**THE TASK**
From the first line of the data below, copy each line up to the one containing "lanes and a", and include that line too.

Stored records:
· · · · · · ·

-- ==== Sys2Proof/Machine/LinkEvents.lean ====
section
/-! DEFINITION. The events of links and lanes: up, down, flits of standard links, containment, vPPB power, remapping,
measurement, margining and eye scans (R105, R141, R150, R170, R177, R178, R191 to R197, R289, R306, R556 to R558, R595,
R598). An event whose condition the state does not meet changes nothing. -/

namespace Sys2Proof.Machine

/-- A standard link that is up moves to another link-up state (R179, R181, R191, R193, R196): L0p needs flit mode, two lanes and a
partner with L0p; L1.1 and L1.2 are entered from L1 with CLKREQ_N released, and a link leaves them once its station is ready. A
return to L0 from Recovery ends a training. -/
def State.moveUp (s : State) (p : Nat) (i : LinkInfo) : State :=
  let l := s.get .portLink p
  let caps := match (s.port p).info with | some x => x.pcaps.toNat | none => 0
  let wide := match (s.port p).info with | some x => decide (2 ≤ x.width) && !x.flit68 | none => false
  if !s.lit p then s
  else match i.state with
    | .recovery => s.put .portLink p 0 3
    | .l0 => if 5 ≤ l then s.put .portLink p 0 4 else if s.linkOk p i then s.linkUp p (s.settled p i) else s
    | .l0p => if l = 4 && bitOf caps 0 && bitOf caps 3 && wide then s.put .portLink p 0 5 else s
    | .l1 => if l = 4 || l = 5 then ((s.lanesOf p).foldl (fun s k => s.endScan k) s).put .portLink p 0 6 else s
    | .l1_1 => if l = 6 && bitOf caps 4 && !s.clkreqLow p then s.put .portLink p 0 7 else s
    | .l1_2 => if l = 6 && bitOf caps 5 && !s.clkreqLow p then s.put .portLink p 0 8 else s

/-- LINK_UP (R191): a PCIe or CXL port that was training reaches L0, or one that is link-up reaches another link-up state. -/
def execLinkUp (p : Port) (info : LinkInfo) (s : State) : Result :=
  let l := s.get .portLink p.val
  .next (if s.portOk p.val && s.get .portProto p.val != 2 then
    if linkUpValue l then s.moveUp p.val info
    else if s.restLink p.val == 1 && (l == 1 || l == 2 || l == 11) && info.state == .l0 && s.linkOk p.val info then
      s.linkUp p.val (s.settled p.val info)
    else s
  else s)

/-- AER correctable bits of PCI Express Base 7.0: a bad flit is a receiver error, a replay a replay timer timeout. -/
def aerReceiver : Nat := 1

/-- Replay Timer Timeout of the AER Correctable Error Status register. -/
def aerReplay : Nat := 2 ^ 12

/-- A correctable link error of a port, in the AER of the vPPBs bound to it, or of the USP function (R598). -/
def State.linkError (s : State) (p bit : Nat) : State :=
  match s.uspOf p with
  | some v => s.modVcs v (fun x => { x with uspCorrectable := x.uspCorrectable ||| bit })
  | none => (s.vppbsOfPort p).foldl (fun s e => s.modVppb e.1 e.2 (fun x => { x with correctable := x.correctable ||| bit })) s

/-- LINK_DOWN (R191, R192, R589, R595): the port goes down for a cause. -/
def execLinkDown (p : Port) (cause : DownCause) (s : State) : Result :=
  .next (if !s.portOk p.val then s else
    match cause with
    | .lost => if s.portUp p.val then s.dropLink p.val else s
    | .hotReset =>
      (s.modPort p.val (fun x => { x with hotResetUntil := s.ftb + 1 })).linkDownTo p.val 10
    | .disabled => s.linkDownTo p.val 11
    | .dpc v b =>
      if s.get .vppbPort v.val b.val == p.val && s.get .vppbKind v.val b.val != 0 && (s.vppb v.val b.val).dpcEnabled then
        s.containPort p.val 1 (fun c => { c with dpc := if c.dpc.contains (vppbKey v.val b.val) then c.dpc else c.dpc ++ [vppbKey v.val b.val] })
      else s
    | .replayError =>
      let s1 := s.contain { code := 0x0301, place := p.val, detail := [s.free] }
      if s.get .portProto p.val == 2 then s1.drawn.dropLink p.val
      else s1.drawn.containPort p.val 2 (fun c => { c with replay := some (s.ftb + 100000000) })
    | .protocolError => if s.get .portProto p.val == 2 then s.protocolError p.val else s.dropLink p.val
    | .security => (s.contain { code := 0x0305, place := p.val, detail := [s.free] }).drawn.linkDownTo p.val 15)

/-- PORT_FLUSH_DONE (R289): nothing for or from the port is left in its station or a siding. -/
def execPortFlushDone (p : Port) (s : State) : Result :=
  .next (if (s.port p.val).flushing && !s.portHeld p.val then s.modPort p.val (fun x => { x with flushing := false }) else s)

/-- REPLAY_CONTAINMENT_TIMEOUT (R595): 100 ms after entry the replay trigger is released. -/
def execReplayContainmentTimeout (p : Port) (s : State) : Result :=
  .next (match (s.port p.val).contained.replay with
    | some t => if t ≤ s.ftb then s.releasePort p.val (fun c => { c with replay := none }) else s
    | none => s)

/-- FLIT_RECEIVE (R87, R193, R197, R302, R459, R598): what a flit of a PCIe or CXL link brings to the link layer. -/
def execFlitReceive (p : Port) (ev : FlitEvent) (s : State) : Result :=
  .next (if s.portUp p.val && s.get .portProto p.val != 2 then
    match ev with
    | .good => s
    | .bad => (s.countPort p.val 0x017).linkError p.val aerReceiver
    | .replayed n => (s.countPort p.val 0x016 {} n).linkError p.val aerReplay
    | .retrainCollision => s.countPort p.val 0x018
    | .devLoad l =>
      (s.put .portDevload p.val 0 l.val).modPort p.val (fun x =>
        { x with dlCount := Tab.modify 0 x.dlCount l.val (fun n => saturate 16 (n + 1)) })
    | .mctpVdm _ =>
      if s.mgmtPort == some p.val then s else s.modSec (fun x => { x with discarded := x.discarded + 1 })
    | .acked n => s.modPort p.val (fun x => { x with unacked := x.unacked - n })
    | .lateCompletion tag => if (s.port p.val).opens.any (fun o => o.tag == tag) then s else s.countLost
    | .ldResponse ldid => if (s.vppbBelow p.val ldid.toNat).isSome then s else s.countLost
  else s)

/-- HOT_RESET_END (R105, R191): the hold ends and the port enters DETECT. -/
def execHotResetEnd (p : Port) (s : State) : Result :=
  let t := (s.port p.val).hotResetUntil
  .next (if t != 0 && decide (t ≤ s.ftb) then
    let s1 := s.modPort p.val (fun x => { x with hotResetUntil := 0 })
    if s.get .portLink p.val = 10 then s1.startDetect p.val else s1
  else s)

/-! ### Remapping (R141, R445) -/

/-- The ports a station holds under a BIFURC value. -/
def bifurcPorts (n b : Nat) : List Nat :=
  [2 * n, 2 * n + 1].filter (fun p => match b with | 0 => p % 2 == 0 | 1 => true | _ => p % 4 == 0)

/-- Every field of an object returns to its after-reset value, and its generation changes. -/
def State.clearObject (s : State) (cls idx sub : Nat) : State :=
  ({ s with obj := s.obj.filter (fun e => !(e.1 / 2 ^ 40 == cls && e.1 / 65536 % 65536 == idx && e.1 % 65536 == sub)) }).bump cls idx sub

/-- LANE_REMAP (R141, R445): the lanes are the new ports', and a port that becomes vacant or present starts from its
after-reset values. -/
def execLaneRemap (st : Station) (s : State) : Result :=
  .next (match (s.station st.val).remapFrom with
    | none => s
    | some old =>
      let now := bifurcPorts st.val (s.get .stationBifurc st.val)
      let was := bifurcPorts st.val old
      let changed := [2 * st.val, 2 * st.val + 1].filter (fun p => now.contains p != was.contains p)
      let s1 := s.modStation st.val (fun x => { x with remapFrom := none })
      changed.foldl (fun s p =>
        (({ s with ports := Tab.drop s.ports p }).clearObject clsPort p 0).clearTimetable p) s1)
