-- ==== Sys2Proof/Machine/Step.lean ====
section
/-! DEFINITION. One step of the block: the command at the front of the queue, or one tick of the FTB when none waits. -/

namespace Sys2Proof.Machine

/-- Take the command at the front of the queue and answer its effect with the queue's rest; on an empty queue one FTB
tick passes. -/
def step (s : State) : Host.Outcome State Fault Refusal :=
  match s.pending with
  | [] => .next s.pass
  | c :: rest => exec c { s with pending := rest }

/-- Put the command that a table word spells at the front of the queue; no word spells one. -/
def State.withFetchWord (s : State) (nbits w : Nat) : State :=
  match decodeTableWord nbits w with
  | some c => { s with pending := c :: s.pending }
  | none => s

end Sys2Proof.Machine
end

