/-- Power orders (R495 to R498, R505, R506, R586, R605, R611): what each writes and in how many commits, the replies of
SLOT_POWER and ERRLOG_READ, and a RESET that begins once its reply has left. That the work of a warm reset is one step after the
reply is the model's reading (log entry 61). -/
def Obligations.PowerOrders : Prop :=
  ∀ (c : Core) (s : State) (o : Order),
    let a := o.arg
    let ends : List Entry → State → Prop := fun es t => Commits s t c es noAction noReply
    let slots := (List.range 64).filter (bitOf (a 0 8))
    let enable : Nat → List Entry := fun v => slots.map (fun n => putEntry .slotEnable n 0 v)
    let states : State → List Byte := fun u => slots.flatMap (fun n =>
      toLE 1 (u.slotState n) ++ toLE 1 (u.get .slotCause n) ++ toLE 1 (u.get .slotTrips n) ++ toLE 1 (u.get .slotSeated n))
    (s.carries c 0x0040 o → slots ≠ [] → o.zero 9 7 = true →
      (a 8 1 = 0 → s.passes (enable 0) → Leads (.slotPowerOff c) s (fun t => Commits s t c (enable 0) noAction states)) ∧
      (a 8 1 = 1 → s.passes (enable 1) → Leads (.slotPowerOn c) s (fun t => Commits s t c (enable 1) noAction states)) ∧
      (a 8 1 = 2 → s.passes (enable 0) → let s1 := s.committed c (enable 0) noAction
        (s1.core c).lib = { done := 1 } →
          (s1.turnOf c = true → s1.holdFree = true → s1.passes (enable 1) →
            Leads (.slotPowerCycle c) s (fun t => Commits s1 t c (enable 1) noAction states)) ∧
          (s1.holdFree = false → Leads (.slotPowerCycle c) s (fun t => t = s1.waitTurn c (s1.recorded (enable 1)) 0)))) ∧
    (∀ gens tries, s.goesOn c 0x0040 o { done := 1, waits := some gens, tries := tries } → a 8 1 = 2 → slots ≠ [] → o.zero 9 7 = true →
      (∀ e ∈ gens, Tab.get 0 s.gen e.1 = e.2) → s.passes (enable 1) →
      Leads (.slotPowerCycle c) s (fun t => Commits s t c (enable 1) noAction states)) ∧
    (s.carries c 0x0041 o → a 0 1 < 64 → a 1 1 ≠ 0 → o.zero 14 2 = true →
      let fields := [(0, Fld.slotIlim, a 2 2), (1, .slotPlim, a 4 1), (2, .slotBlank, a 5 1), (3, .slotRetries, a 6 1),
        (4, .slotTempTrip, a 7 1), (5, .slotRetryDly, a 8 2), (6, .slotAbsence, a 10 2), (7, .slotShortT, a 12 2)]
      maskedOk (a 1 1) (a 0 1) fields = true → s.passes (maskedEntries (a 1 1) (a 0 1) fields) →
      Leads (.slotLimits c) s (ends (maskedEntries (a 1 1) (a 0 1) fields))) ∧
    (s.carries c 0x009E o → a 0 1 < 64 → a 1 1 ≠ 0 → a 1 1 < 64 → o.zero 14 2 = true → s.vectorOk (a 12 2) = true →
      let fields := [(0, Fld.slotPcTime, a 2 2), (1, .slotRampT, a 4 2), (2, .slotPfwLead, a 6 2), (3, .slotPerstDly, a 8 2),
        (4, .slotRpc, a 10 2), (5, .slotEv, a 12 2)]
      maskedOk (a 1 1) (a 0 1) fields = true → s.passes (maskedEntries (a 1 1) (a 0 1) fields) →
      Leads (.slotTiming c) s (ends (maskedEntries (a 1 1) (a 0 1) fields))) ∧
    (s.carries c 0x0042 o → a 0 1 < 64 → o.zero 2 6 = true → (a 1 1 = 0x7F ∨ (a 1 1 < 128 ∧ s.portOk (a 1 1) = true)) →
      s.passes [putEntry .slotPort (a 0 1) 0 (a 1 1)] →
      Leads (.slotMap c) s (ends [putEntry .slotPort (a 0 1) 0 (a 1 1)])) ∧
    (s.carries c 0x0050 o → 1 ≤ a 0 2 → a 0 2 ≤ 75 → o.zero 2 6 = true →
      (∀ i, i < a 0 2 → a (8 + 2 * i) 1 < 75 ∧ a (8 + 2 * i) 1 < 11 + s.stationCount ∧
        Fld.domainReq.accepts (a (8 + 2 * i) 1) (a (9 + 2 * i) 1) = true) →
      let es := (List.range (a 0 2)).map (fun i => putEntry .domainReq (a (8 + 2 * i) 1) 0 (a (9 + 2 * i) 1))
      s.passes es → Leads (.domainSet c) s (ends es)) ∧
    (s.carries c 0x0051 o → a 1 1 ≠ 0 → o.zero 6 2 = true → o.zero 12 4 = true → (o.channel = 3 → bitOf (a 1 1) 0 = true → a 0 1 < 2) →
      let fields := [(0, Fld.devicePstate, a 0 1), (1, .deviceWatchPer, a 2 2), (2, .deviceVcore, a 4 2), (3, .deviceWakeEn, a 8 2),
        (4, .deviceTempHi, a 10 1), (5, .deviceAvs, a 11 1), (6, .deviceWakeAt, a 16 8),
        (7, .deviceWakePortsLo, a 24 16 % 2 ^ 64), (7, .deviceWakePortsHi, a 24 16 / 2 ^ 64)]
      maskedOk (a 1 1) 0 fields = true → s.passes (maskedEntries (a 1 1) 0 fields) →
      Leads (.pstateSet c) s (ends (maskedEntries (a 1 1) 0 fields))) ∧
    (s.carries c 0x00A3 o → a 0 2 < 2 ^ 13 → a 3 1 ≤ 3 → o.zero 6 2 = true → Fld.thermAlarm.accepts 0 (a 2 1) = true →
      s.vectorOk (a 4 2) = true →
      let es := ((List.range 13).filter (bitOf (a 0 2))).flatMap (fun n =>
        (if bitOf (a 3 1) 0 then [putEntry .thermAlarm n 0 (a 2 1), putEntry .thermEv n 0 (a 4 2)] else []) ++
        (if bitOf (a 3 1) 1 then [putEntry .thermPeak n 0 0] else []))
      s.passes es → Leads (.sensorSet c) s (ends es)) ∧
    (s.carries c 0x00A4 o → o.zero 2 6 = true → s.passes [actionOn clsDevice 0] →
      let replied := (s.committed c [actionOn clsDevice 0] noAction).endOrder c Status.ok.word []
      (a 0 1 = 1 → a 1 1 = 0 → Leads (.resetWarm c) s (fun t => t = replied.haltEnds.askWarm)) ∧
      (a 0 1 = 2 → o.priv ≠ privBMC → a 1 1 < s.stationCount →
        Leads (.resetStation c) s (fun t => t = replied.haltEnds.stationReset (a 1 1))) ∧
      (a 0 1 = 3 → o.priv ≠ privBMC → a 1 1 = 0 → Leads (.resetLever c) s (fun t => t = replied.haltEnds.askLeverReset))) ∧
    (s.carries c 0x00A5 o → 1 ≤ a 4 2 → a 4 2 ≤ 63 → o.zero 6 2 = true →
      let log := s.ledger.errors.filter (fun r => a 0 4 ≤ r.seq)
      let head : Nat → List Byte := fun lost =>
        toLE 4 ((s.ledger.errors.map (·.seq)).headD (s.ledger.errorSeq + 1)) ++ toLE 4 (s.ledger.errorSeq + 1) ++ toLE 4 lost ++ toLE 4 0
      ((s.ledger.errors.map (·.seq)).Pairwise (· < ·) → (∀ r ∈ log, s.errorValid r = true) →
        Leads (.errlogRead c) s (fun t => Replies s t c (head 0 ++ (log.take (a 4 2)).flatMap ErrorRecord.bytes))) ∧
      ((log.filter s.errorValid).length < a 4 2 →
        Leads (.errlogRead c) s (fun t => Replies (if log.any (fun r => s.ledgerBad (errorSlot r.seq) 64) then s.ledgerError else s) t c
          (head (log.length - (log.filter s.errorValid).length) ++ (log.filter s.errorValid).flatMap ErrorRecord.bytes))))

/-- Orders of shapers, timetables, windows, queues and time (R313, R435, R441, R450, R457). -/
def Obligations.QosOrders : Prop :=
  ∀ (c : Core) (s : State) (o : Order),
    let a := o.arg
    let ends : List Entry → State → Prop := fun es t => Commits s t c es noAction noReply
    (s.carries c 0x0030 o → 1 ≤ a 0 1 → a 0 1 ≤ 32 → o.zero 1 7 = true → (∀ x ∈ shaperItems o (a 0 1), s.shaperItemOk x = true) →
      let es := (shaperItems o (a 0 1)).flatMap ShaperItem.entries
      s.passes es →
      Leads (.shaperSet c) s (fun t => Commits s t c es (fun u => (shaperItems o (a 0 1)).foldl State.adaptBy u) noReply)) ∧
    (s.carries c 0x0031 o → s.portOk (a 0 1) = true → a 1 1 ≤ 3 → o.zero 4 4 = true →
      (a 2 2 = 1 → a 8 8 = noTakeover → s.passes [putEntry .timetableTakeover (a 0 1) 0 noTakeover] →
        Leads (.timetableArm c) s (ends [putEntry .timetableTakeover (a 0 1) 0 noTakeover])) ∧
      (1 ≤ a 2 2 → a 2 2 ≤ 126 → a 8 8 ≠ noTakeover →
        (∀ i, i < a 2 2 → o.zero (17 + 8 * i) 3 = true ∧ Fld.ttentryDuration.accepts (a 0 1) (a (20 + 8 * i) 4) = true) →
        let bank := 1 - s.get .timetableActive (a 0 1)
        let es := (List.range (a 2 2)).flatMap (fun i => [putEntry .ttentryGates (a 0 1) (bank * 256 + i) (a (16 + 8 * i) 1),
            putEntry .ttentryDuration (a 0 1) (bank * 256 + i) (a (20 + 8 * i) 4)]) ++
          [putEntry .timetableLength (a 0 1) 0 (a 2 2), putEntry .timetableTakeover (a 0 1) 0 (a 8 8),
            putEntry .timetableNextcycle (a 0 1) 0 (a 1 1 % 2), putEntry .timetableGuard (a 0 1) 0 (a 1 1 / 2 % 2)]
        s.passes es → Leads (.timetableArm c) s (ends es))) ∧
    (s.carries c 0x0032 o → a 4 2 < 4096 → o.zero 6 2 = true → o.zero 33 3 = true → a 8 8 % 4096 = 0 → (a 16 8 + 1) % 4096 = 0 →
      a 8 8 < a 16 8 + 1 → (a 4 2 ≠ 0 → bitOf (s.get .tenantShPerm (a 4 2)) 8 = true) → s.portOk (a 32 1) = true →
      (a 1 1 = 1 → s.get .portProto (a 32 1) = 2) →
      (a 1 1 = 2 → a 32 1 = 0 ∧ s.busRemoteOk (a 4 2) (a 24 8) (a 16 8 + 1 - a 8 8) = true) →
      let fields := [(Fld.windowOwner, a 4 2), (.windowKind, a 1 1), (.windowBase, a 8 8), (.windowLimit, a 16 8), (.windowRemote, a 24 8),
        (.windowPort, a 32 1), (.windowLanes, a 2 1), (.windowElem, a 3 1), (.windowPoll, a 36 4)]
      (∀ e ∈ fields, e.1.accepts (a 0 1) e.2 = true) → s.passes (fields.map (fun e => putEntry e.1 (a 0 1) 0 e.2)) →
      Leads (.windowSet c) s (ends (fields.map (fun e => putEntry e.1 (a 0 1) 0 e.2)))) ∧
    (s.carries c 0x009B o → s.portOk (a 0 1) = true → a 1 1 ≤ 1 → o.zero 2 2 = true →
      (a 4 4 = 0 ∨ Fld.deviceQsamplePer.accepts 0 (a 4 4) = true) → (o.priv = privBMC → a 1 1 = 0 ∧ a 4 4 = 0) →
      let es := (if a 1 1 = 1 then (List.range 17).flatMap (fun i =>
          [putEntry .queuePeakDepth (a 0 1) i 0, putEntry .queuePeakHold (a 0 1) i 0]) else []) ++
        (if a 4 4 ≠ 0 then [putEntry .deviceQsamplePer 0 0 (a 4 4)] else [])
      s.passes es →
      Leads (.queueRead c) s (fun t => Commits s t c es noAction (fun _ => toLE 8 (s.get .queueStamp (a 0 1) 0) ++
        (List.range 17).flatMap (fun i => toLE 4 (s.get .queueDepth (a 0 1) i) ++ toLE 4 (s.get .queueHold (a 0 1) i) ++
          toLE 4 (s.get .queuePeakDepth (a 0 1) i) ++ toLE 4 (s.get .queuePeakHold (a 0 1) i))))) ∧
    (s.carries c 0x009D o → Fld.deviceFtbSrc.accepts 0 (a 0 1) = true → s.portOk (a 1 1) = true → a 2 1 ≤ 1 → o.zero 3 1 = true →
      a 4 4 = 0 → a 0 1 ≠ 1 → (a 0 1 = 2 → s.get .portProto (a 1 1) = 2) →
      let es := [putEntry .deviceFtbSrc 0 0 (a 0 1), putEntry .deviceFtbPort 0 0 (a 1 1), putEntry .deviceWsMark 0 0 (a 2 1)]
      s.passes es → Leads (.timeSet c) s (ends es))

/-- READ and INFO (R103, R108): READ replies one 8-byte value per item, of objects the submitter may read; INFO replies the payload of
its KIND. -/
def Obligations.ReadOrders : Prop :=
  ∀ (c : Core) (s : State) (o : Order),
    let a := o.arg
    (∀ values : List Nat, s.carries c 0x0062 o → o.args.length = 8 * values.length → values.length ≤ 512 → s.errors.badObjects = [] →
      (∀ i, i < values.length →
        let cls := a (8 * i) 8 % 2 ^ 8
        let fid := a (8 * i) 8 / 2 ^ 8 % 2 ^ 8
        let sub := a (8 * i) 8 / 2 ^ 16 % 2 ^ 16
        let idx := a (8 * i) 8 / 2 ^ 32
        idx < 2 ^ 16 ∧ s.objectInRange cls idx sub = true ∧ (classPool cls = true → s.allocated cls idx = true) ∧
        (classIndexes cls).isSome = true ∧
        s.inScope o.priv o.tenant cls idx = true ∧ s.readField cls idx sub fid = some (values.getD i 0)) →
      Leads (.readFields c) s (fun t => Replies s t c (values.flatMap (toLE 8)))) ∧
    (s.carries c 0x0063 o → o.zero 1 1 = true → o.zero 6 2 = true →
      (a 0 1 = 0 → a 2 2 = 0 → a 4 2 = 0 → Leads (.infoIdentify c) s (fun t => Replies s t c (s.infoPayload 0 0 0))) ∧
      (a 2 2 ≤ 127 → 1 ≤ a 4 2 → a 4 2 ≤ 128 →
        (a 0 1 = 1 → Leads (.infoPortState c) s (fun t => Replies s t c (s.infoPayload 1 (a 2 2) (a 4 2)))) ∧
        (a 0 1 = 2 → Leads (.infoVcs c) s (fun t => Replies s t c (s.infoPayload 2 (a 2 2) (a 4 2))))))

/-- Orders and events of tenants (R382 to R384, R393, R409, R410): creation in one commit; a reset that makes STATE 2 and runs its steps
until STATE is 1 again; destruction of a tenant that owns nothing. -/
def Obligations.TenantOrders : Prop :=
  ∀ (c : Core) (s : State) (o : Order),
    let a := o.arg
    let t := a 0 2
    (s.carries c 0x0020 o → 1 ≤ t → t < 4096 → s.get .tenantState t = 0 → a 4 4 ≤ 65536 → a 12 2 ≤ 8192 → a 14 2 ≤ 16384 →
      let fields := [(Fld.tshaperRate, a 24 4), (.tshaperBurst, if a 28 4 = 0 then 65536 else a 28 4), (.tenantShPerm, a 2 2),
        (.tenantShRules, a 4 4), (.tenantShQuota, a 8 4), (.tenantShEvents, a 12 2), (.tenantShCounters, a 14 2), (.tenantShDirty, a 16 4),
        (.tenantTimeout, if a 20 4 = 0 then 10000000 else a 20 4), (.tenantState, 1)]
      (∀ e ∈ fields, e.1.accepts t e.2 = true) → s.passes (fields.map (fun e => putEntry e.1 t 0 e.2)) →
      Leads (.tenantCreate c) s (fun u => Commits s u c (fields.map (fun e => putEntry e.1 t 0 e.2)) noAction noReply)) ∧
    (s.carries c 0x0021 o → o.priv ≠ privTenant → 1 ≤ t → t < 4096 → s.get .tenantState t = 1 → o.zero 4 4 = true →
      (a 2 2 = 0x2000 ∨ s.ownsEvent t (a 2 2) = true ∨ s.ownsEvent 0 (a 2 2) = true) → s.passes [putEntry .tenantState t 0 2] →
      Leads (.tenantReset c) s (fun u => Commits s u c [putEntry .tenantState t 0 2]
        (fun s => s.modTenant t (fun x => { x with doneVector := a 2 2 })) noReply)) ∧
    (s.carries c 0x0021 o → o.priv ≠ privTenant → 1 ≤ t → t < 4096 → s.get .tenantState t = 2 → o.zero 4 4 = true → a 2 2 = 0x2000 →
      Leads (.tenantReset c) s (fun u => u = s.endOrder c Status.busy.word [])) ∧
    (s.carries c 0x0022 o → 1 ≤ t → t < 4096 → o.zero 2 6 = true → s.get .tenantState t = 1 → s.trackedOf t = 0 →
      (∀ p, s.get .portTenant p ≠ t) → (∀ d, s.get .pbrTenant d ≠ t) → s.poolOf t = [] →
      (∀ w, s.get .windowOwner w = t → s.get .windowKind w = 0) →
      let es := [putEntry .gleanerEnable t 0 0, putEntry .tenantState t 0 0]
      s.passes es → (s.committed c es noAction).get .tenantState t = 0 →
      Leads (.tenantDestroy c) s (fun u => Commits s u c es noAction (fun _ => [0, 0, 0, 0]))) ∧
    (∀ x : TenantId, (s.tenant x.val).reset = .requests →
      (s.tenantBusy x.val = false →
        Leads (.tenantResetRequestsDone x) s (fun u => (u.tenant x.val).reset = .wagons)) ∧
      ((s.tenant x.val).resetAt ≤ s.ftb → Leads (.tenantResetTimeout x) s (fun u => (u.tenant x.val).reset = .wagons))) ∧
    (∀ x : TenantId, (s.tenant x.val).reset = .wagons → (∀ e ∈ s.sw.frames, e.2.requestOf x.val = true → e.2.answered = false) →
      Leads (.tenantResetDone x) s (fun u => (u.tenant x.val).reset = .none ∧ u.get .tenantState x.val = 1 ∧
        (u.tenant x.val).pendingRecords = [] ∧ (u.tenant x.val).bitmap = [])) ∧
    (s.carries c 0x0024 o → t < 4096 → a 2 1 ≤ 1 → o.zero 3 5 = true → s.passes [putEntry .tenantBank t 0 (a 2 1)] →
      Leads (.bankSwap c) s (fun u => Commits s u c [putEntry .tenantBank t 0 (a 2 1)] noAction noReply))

· · · · · · ·

**TASK SOLUTION**
-- ==== Sys2Proof/Machine/LinkEvents.lean ====
section
/-! DEFINITION. The events of links and lanes: up, down, flits of standard links, containment, vPPB power, remapping,
measurement, margining and eye scans (R105, R141, R150, R170, R177, R178, R191 to R197, R289, R306, R556 to R558, R595,
R598). An event whose condition the state does not meet changes nothing. -/

namespace Sys2Proof.Machine

/-- A standard link that is up moves to another link-up state (R179, R181, R191, R193, R196): L0p needs flit mode, two lanes and a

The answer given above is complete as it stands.